• PROBLEM REQUIREMENTS: Can you quote, word for word, every line from the first line of the records below through the line containing "def aluReg (op", and nothing else?

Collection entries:
-- ==== Sys2Proof/Machine/Integer.lean ====
section
/-! DEFINITION. Integer arithmetic, immediates, division, compares and masks (chapter 8, R187 to R197), on cores and, where
Table 6.1 lists the major, on the pairs of bank engines. -/

namespace Sys2Proof.Machine

/-! ## Shared forms -/

/-- A function of ALU or ALU2 on registers (R189, R190). -/
def aluReg (op : AluOp) (sc : Scope) (d a b : BitVec 7) (s : State) : Out :=
  match sc, onEngine s with
  | .lane, false => laneForm3 s d a b op.readsD (aluForm op)
  | .group, false => groupForm3 s d a b op.readsD (alu op)
  | .lane, true => nearVector s d a b (alu op)
  | .group, true => nearScalar s d a b (alu op)

/-- A function of ALU or ALU2 of a register and an immediate, given for 32 and for 64 bits (R191, R192). -/
def aluImm (op : AluOp) (sc : Scope) (d a : BitVec 7) (x : Word) (y : DWord) (s : State) : Out :=
  match sc, onEngine s with
  | .lane, false => laneForm1 s d a (fun f => aluForm op f (.u x) (.u 0#32))
  | .group, false => groupForm1 s d a (fun v => alu op v x 0#32)
  | .lane, true => nearVector s d a a (fun v _ _ => alu op v x 0#32)
  | .group, true => nearScalar s d a a (fun v _ _ => alu op v y 0#64)

/-- LI (R193): an immediate in every active lane or in a group register. -/
def loadImm (sc : Scope) (d : BitVec 7) (x : Word) (y : DWord) (s : State) : Out :=
  match sc, onEngine s with
  | .lane, false => laneOp s [rn d] (fun c sh m => done s c (writeLanes sh (rn d) m (.u x) 0#32))
  | .group, false => groupOp s (fun c sh _ => done s c (writeGroup sh (rn d) x false))
  | _, true => onPair s (fun n _ t => nearDone s n (nearPutG t (rn d) y))

/-- Issues a long-latency instruction with its lookahead and its results (R180). -/
def startLong (s : State) (c : Cur) (sh : Sheaf) (la : Nat) (ws : List PWrite) : Out :=
  issueLong (fresh s).2 c sh (longOp c sh (fresh s).1 la ws)

/-- Division and remainder (R194). -/
def divReg (op : DivOp) (sc : Scope) (d a b : BitVec 7) (l : BitVec 4) (s : State) : Out :=
  match sc, onEngine s with
  | .lane, false =>
    laneOp s [rn d, rn a, rn b] (fun c sh m =>
      startLong s c sh l.toNat [.lanes (physList sh (rn d)) m
        (perLane (fun i => divide op (rdV s c sh i (rn a)) (rdV s c sh i (rn b)))) (poisonOf s c sh [rn a, rn b])])
  | .group, false =>
    groupOp s (fun c sh _ =>
      startLong s c sh l.toNat [.group (gidx sh (rn d)) (divide op (rdG s c sh (rn a)) (rdG s c sh (rn b)))
        (poisonG s c sh [rn a, rn b])])
  | _, true => nearScalar s d a b (fun x y _ => divide op x y)

/-- G[D] as a compare finds it: the value the first pick of a pair has just written (R19). -/
def oldGroup (s : State) (c : Cur) (sh : Sheaf) (n : Nat) : Word × Bool := groupView (salt s 0) c.ctl sh n

/-- A compare writes the bits of the active lanes of a mask (R196). -/
def writeMask (s : State) (c : Cur) (sh : Sheaf) (m : Mask) (d : BitVec 7) (res : Mask) (q : Bool) : Sheaf :=
  let old := oldGroup s c sh (rn d)
  writeGroup sh (rn d) (mergeMask old.1 m res) (maskPoison q old.2 m)

/-- A compare of each active lane, lane i's operands being a and b of it (R196). -/
def cmpLane (s : State) (d : BitVec 7) (regs : List Nat) (cond : Cur → Sheaf → Nat → Bool) : Out :=
  laneOp s regs (fun c sh m =>
    done s c (writeMask s c sh m d (maskOf (cond c sh)) (decide (poisonOf s c sh regs &&& m ≠ 0#32))))

/-- A compare done once (R196): every active lane's bit takes the result. -/
def cmpGroup (s : State) (d : BitVec 7) (regs : List Nat) (cond : Cur → Sheaf → Bool) : Out :=
  groupOp s (fun c sh m =>
    done s c (writeMask s c sh m d (if cond c sh then Mask.full else 0#32) (poisonG s c sh regs)))

/-- Integer compare of registers (R195, R196); a pair writes 0 or 1 (Table 6.1). -/
def cmpReg (sc : Scope) (d a b : BitVec 7) (k : BitVec 4) (s : State) : Out :=
  match sc, onEngine s with
  | .lane, false =>
    cmpLane s d [rn a, rn b] (fun c sh i => intCond k.toNat (rdV s c sh i (rn a)) (rdV s c sh i (rn b)))
  | .group, false => cmpGroup s d [rn a, rn b] (fun c sh => intCond k.toNat (rdG s c sh (rn a)) (rdG s c sh (rn b)))
  | _, true => nearScalar s d a b (fun x y _ => if intCond k.toNat x y then 1#64 else 0#64)

/-- Integer compare with the signed 7-bit immediate (R196). -/
def cmpImm (sc : Scope) (d a : BitVec 7) (k : BitVec 4) (i : BitVec 7) (s : State) : Out :=
  match sc with
  | .lane => cmpLane s d [rn a] (fun c sh l => intCond k.toNat (rdV s c sh l (rn a)) (i.signExtend 32))
  | .group => cmpGroup s d [rn a] (fun c sh => intCond k.toNat (rdG s c sh (rn a)) (i.signExtend 32))

/-- The index of set bit number n of a mask, or 32 (MNTH, R197). -/
def nthSet (x : Word) (n : Nat) : Nat := lget (lanesOf x) n 32

/-! ## ALU and ALU2 (Tables 8.2 and 8.3) -/

/-- ADD (R189). -/
def execAdd (sc : Scope) (d a b : BitVec 7) (s : State) : Out := aluReg .add sc d a b s

/-- SUB (R189). -/
def execSub (sc : Scope) (d a b : BitVec 7) (s : State) : Out := aluReg .sub sc d a b s

/-- MUL (R189). -/
def execMul (sc : Scope) (d a b : BitVec 7) (s : State) : Out := aluReg .mul sc d a b s

/-- MULH (R189). -/
def execMulh (sc : Scope) (d a b : BitVec 7) (s : State) : Out := aluReg .mulh sc d a b s

/-- MULHU (R189). -/
def execMulhu (sc : Scope) (d a b : BitVec 7) (s : State) : Out := aluReg .mulhu sc d a b s

/-- MIN (R189). -/
def execMin (sc : Scope) (d a b : BitVec 7) (s : State) : Out := aluReg .min sc d a b s

/-- MAX (R189). -/
def execMax (sc : Scope) (d a b : BitVec 7) (s : State) : Out := aluReg .max sc d a b s

/-- MINU (R189). -/
def execMinu (sc : Scope) (d a b : BitVec 7) (s : State) : Out := aluReg .minu sc d a b s

/-- MAXU (R189). -/
def execMaxu (sc : Scope) (d a b : BitVec 7) (s : State) : Out := aluReg .maxu sc d a b s

/-- AND (R189). -/
def execAnd (sc : Scope) (d a b : BitVec 7) (s : State) : Out := aluReg .and sc d a b s

/-- OR (R189). -/
def execOr (sc : Scope) (d a b : BitVec 7) (s : State) : Out := aluReg .or sc d a b s

/-- XOR (R189). -/
def execXor (sc : Scope) (d a b : BitVec 7) (s : State) : Out := aluReg .xor sc d a b s

/-- ANDN (R189). -/
def execAndn (sc : Scope) (d a b : BitVec 7) (s : State) : Out := aluReg .andn sc d a b s

/-- SHL (R189). -/
def execShl (sc : Scope) (d a b : BitVec 7) (s : State) : Out := aluReg .shl sc d a b s

/-- SHR (R189). -/
def execShr (sc : Scope) (d a b : BitVec 7) (s : State) : Out := aluReg .shr sc d a b s

/-- SRA (R189). -/
def execSra (sc : Scope) (d a b : BitVec 7) (s : State) : Out := aluReg .sra sc d a b s

/-- ROL (R190). -/
def execRol (sc : Scope) (d a b : BitVec 7) (s : State) : Out := aluReg .rol sc d a b s

/-- ROR (R190). -/
def execRor (sc : Scope) (d a b : BitVec 7) (s : State) : Out := aluReg .ror sc d a b s

/-- CLZ (R190). -/
def execClz (sc : Scope) (d a : BitVec 7) (s : State) : Out := aluReg .clz sc d a a s

/-- POPC (R190). -/
def execPopc (sc : Scope) (d a : BitVec 7) (s : State) : Out := aluReg .popc sc d a a s

/-- BREV (R190). -/
def execBrev (sc : Scope) (d a : BitVec 7) (s : State) : Out := aluReg .brev sc d a a s

/-- ABS (R190). -/
def execAbs (sc : Scope) (d a : BitVec 7) (s : State) : Out := aluReg .abs sc d a a s

/-- NEG (R190). -/
def execNeg (sc : Scope) (d a : BitVec 7) (s : State) : Out := aluReg .neg sc d a a s

/-- MADD (R190). -/
def execMadd (sc : Scope) (d a b : BitVec 7) (s : State) : Out := aluReg .madd sc d a b s

/-- MSUB (R190). -/
def execMsub (sc : Scope) (d a b : BitVec 7) (s : State) : Out := aluReg .msub sc d a b s

/-- LEA1 (R190). -/
def execLea1 (sc : Scope) (d a b : BitVec 7) (s : State) : Out := aluReg .lea1 sc d a b s

/-- LEA2 (R190). -/
def execLea2 (sc : Scope) (d a b : BitVec 7) (s : State) : Out := aluReg .lea2 sc d a b s

/-- LEA3 (R190). -/
def execLea3 (sc : Scope) (d a b : BitVec 7) (s : State) : Out := aluReg .lea3 sc d a b s

/-- ADDSAT (R190). -/
def execAddsat (sc : Scope) (d a b : BitVec 7) (s : State) : Out := aluReg .addsat sc d a b s

/-- SUBSAT (R190). -/
def execSubsat (sc : Scope) (d a b : BitVec 7) (s : State) : Out := aluReg .subsat sc d a b s

/-! ## Immediates (R191 to R193) -/

/-- ADDI (R191). -/
def execAddi (sc : Scope) (d a : BitVec 7) (i : BitVec 11) (s : State) : Out :=
  aluImm .add sc d a (signedImm i) (i.signExtend 64) s

/-- MULI (R191). -/
def execMuli (sc : Scope) (d a : BitVec 7) (i : BitVec 11) (s : State) : Out :=
  aluImm .mul sc d a (signedImm i) (i.signExtend 64) s

/-- ANDI (R191). -/
def execAndi (sc : Scope) (d a : BitVec 7) (i : BitVec 11) (s : State) : Out :=
  aluImm .and sc d a (unsignedImm i) (i.setWidth 64) s

/-- ORI (R191). -/
def execOri (sc : Scope) (d a : BitVec 7) (i : BitVec 11) (s : State) : Out :=
  aluImm .or sc d a (unsignedImm i) (i.setWidth 64) s

/-- XORI (R191). -/
def execXori (sc : Scope) (d a : BitVec 7) (i : BitVec 11) (s : State) : Out :=
  aluImm .xor sc d a (unsignedImm i) (i.setWidth 64) s

/-- SHLI (R192). -/
def execShli (sc : Scope) (d a : BitVec 7) (n : BitVec 5) (s : State) : Out :=
  aluImm .shl sc d a (n.setWidth 32) (n.setWidth 64) s

/-- SHRI (R192). -/
def execShri (sc : Scope) (d a : BitVec 7) (n : BitVec 5) (s : State) : Out :=
  aluImm .shr sc d a (n.setWidth 32) (n.setWidth 64) s

/-- SRAI (R192). -/
def execSrai (sc : Scope) (d a : BitVec 7) (n : BitVec 5) (s : State) : Out :=
  aluImm .sra sc d a (n.setWidth 32) (n.setWidth 64) s

/-- ROLI (R192). -/
def execRoli (sc : Scope) (d a : BitVec 7) (n : BitVec 5) (s : State) : Out :=
  aluImm .rol sc d a (n.setWidth 32) (n.setWidth 64) s

/-- LI (R193). -/
def execLi (sc : Scope) (d : BitVec 7) (i : BitVec 18) (s : State) : Out :=
  loadImm sc d (i.signExtend 32) (i.signExtend 64) s

/-! ## Compares and masks (R195 to R197) -/

/-- CMP (R196). -/
def execCmp (sc : Scope) (d a b : BitVec 7) (k : BitVec 4) (s : State) : Out := cmpReg sc d a b k s

/-- CMPI (R196). -/
def execCmpi (sc : Scope) (d a : BitVec 7) (k : BitVec 4) (i : BitVec 7) (s : State) : Out := cmpImm sc d a k i s

/-- MPOP (R197). -/
def execMpop (d a : BitVec 7) (s : State) : Out := groupForm1 s d a (fun x => BitVec.ofNat 32 (countLanes x))

/-- MFFS (R197). -/
def execMffs (d a : BitVec 7) (s : State) : Out := groupForm1 s d a (fun x => BitVec.ofNat 32 ((lowest x).getD 32))

/-- MFLS (R197). -/
def execMfls (d a : BitVec 7) (s : State) : Out := groupForm1 s d a (fun x => BitVec.ofNat 32 ((highest x).getD 32))

/-- MNTH (R197). -/
def execMnth (d a b : BitVec 7) (s : State) : Out :=
  groupForm3 s d a b false (fun x y _ => BitVec.ofNat 32 (nthSet x y.toNat))

/-! ## Division (R194) -/

/-- DIV (R194). -/
def execDiv (sc : Scope) (d a b : BitVec 7) (l : BitVec 4) (s : State) : Out := divReg .div sc d a b l s

/-- DIVU (R194). -/
def execDivu (sc : Scope) (d a b : BitVec 7) (l : BitVec 4) (s : State) : Out := divReg .divu sc d a b l s

/-- REM (R194). -/
def execRem (sc : Scope) (d a b : BitVec 7) (l : BitVec 4) (s : State) : Out := divReg .rem sc d a b l s

/-- REMU (R194). -/
def execRemu (sc : Scope) (d a b : BitVec 7) (l : BitVec 4) (s : State) : Out := divReg .remu sc d a b l s

/-! ## Moves and packing (R198, R199) -/

/-- MOV (R198, R199): keeps the source's tag. -/
def execMov (sc : Scope) (d a : BitVec 7) (s : State) : Out :=
  match sc with
  | .lane => laneForm1 s d a (fun f => f)
  | .group => groupForm1 s d a (fun x => x)

/-- MOVGV (R198): a group register to every active lane. -/
def execMovgv (d a : BitVec 7) (s : State) : Out :=
  laneOp s [rn d] (fun c sh m =>
    done s c (writeLanes sh (rn d) m (.u (rdG s c sh (rn a))) (if rdGP s c sh (rn a) then Mask.full else 0#32)))

/-- MOVVG (R198): the lowest active lane's value to a group register. -/
def execMovvg (d a : BitVec 7) (s : State) : Out :=
  whenActive s (fun c sh m =>
    withBudget s c sh (1#32 <<< firstLane m) [rn a]
      (done s c (writeGroup sh (rn d) (rdV s c sh (firstLane m) (rn a)) (rdVP s c sh (firstLane m) (rn a)))))

/-- LANEID (R198): the logical lane number, tag A. -/
def execLaneid (d : BitVec 7) (s : State) : Out :=
  laneOp s [rn d] (fun c sh m => done s c (writeLanes sh (rn d) m (.a 0#32 1#32) 0#32))

/-- The tag that TAG reads of a physical register (R49); inside the span of an instruction whose results are pending, the old
tag or G (R180). -/
def tagOf (s : State) (sh : Sheaf) (p : Nat) : Nat :=
  if pendingOn sh p && Config.freeBool (salt s 5000) then 2 else formCode (vreg sh p).form

/-- TAG (R49), in the window of the lowest active lane (R42). -/
def execTag (d a : BitVec 7) (s : State) : Out :=
  whenActive s (fun c sh m =>
    withBudget s c sh (1#32 <<< firstLane m) [rn a]
      (done s c (writeGroup sh (rn d)
        (BitVec.ofNat 32 (tagOf s (src c sh) (phys (src c sh) (firstLane m) (rn a)))) false)))

/-- GEN (R49): every register that an active lane's window names is written again in G form, with the values and poison it has. -/
def execGen (d : BitVec 7) (s : State) : Out :=
  laneOp s [rn d] (fun c sh m =>
    done s c (writeLanes sh (rn d) m (.g (perLane (fun i => rdV s c sh i (rn d)))) (poisonOf s c sh [rn d])))

/-- SEL (R198): the bits of a where the old destination has ones, of b elsewhere. -/
def execSel (d a b : BitVec 7) (s : State) : Out :=
  laneForm3 s d a b true (mapForm (fun x y z => (x &&& z) ||| (y &&& ~~~z)))

/-- PACK2 (R198). -/
def execPack2 (d a b : BitVec 7) (s : State) : Out :=
  laneForm3 s d a b false (fun fa fb _ => mapForm (fun x y _ => (y <<< 16) ||| (x &&& 0xFFFF#32)) fa fb fa)

/-- PACK4 (R198): two bytes above the old destination's upper half. -/
def execPack4 (d a b : BitVec 7) (s : State) : Out :=
  laneForm3 s d a b true
    (mapForm (fun x y z => (y <<< 24) ||| ((x &&& 0xFF#32) <<< 16) ||| (z >>> 16)))

/-- The byte or halfword that UNPK's control value names (R198). -/
def unpack (x k : Word) : Word :=
  if k.getLsbD 2 then
    let h : BitVec 16 := BitVec.ofNat 16 (x.toNat / 2 ^ (16 * (k.toNat % 2)))
    if k.getLsbD 3 then h.signExtend 32 else h.setWidth 32
  else
    let b := byteOf x (k.toNat % 4)
    if k.getLsbD 3 then b.signExtend 32 else b.setWidth 32

/-- UNPK (R198). -/
def execUnpk (d a b : BitVec 7) (s : State) : Out :=
  laneForm3 s d a b false (fun fa fb _ => mapForm (fun x y _ => unpack x y) fa fb fa)

/-- MOVJ (R199): E or A of a rejoin register, never poisoned. -/
def execMovj (d : BitVec 7) (k : BitVec 4) (e : BitVec 1) (s : State) : Out :=
  groupOp s (fun c sh _ =>
    done s c (writeGroup sh (rn d) (if e = 0#1 then jE (src c sh) k.toNat else jA (src c sh) k.toNat) false))

end Sys2Proof.Machine
end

• ANSWER SPACE:
-- ==== Sys2Proof/Machine/Integer.lean ====
section
/-! DEFINITION. Integer arithmetic, immediates, division, compares and masks (chapter 8, R187 to R197), on cores and, where
Table 6.1 lists the major, on the pairs of bank engines. -/

namespace Sys2Proof.Machine

/-! ## Shared forms -/

/-- A function of ALU or ALU2 on registers (R189, R190). -/
def aluReg (op : AluOp) (sc : Scope) (d a b : BitVec 7) (s : State) : Out :=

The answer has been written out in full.